§ WORK INSTRUCTION
A verbatim copy of the entries is the required answer.
╭─ DATA IN THIS EXERCISE
-- ==== Sys2Proof/Machine/Memory.lean ====
section
/-!
DEFINITION. KCP group 0x03: regions (R288), host reads, writes and fills (R295, R354), streams (R352, R353, R356), the Cistern
(R213, R355) and SHARD_SET (R195, R330).
-/
namespace Sys2Proof.Machine

open Sys2Proof

/-! ### Regions (R288, R330) -/

def twoMib : Nat := 2 ^ 21

/-- Regions granted by the host. -/
def Ctx.granted (c : Ctx) : List (Nat × Nat × Nat) := c.regions.filter fun r => decide (r.1 < 256)

def overlapsRegion (a n : Nat) (c : Ctx) : Bool := c.regions.any fun r => overlaps a n r.2.1 r.2.2

def memGrantChecks (h : KcpHdr) (base bytes : W64) (s : State) : List Check :=
  let a := base.toNat
  let n := bytes.toNat
  [(badAddrParam base || a % twoMib ≠ 0 || n % twoMib ≠ 0 || n = 0 || decide (hbmCtxEnd < a + n) ||
      overlapsRegion a n (s.ctx (hctx h)), .badParam),
   (s.ctxs.any (fun e => decide (e.1 ≠ hctx h) && overlapsRegion a n e.2), .busy),
   (decide (256 ≤ (s.ctx (hctx h)).granted.length), .tableFull)]

/-- The lowest region number not in use. -/
def Ctx.freeRegion (c : Ctx) : Nat := ((List.range 256).find? fun i => !(c.regions.any fun r => r.1 = i)).getD 0

/-- MEM_GRANT (R288). -/
def execMemGrant (h : KcpHdr) (base bytes : W64) (s : State) : Host.Outcome State Fault Refusal :=
  .next <| KcpCmd.arrive
    { opcode := 0x0301, need := .ctx, cls := .memory, checks := memGrantChecks h base bytes
      effect := fun s =>
        let id := (s.ctx (hctx h)).freeRegion
        done (s.onCtx (hctx h) fun c => { c with regions := c.regions ++ [(id, base.toNat, bytes.toNat)] }) (be 2 id ++ be 2 0) }
    (.memGrant h base bytes) h s

/-- The range that a tensor's addressed elements span. -/
def Tensor.hull (t : Tensor) : List (Nat × Nat) :=
  (t.base, (t.e 0 * t.bits + 7) / 8 + (t.e 1 - 1) * t.s 1 + (t.e 2 - 1) * t.s 2 + (t.e 3 - 1) * t.s 3) ::
  (if fmtIsMx t.fmt then [(t.scale, t.blocks0 * t.e 1 * t.e 2 * t.e 3)] else []) ++ (if t.status = 0 then [] else [(t.status, 4)])

/-- What a VXU task names. -/
def Mem.vxRanges (m : Mem) (a : Nat) : List (Nat × Nat) :=
  let v := m.vx a
  (a, 768) :: ((v.srcs.take v.nsrc ++ v.dsts.take v.ndst).flatMap Tensor.hull ++ (v.reds.take v.nred).map fun d => (d.field 0 47 0, 16))

/-- What a grid's tasks name: records, operands, tensors. -/
def Mem.gridRanges (m : Mem) (g : Rec) : List (Nat × Nat) :=
  (gridBase g, 64 * gridTasks g) ::
  ((if g.field 0 63 60 = 0 then
      [gridArgA g, gridArgB g].flatMap fun a => (a, 64) :: (m.tensor a).hull
    else []) ++
   (List.range (gridTasks g)).flatMap fun k =>
    let t := m.task g k
    let one := fun a => (a, 64) :: (m.tensor a).hull
    match gridKind (g.field 0 63 60) with
    | some .mxa => if taskCtl t |>.fin then m.vxRanges (t.field 6 47 0) else []
    | some .vxu => m.vxRanges (t.field 1 47 0)
    | some .copy =>
      let d := m.record (t.field 1 47 0) 8
      (t.field 1 47 0, 64) :: (one (d.field 1 47 0) ++ one (d.field 2 47 0))
    | some .coll => one (t.field 1 47 0) ++ one (t.field 2 47 0)
    | some .xfer => one (t.field 1 47 0)
    | _ => [])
╰─
§ ANSWER SECTION
-- ==== Sys2Proof/Machine/Memory.lean ====
section
/-!
DEFINITION. KCP group 0x03: regions (R288), host reads, writes and fills (R295, R354), streams (R352, R353, R356), the Cistern
(R213, R355) and SHARD_SET (R195, R330).
-/
namespace Sys2Proof.Machine

open Sys2Proof

/-! ### Regions (R288, R330) -/

def twoMib : Nat := 2 ^ 21

/-- Regions granted by the host. -/
def Ctx.granted (c : Ctx) : List (Nat × Nat × Nat) := c.regions.filter fun r => decide (r.1 < 256)

def overlapsRegion (a n : Nat) (c : Ctx) : Bool := c.regions.any fun r => overlaps a n r.2.1 r.2.2

def memGrantChecks (h : KcpHdr) (base bytes : W64) (s : State) : List Check :=
  let a := base.toNat
  let n := bytes.toNat
  [(badAddrParam base || a % twoMib ≠ 0 || n % twoMib ≠ 0 || n = 0 || decide (hbmCtxEnd < a + n) ||
      overlapsRegion a n (s.ctx (hctx h)), .badParam),
   (s.ctxs.any (fun e => decide (e.1 ≠ hctx h) && overlapsRegion a n e.2), .busy),
   (decide (256 ≤ (s.ctx (hctx h)).granted.length), .tableFull)]

/-- The lowest region number not in use. -/
def Ctx.freeRegion (c : Ctx) : Nat := ((List.range 256).find? fun i => !(c.regions.any fun r => r.1 = i)).getD 0

/-- MEM_GRANT (R288). -/
def execMemGrant (h : KcpHdr) (base bytes : W64) (s : State) : Host.Outcome State Fault Refusal :=
  .next <| KcpCmd.arrive
    { opcode := 0x0301, need := .ctx, cls := .memory, checks := memGrantChecks h base bytes
      effect := fun s =>
        let id := (s.ctx (hctx h)).freeRegion
        done (s.onCtx (hctx h) fun c => { c with regions := c.regions ++ [(id, base.toNat, bytes.toNat)] }) (be 2 id ++ be 2 0) }
    (.memGrant h base bytes) h s

/-- The range that a tensor's addressed elements span. -/
def Tensor.hull (t : Tensor) : List (Nat × Nat) :=
  (t.base, (t.e 0 * t.bits + 7) / 8 + (t.e 1 - 1) * t.s 1 + (t.e 2 - 1) * t.s 2 + (t.e 3 - 1) * t.s 3) ::
  (if fmtIsMx t.fmt then [(t.scale, t.blocks0 * t.e 1 * t.e 2 * t.e 3)] else []) ++ (if t.status = 0 then [] else [(t.status, 4)])

/-- What a VXU task names. -/
def Mem.vxRanges (m : Mem) (a : Nat) : List (Nat × Nat) :=
  let v := m.vx a
  (a, 768) :: ((v.srcs.take v.nsrc ++ v.dsts.take v.ndst).flatMap Tensor.hull ++ (v.reds.take v.nred).map fun d => (d.field 0 47 0, 16))

/-- What a grid's tasks name: records, operands, tensors. -/
def Mem.gridRanges (m : Mem) (g : Rec) : List (Nat × Nat) :=
  (gridBase g, 64 * gridTasks g) ::
  ((if g.field 0 63 60 = 0 then
      [gridArgA g, gridArgB g].flatMap fun a => (a, 64) :: (m.tensor a).hull
    else []) ++
   (List.range (gridTasks g)).flatMap fun k =>
    let t := m.task g k
    let one := fun a => (a, 64) :: (m.tensor a).hull
    match gridKind (g.field 0 63 60) with
    | some .mxa => if taskCtl t |>.fin then m.vxRanges (t.field 6 47 0) else []
    | some .vxu => m.vxRanges (t.field 1 47 0)
    | some .copy =>
      let d := m.record (t.field 1 47 0) 8
      (t.field 1 47 0, 64) :: (one (d.field 1 47 0) ++ one (d.field 2 47 0))
    | some .coll => one (t.field 1 47 0) ++ one (t.field 2 47 0)
    | some .xfer => one (t.field 1 47 0)
    | _ => [])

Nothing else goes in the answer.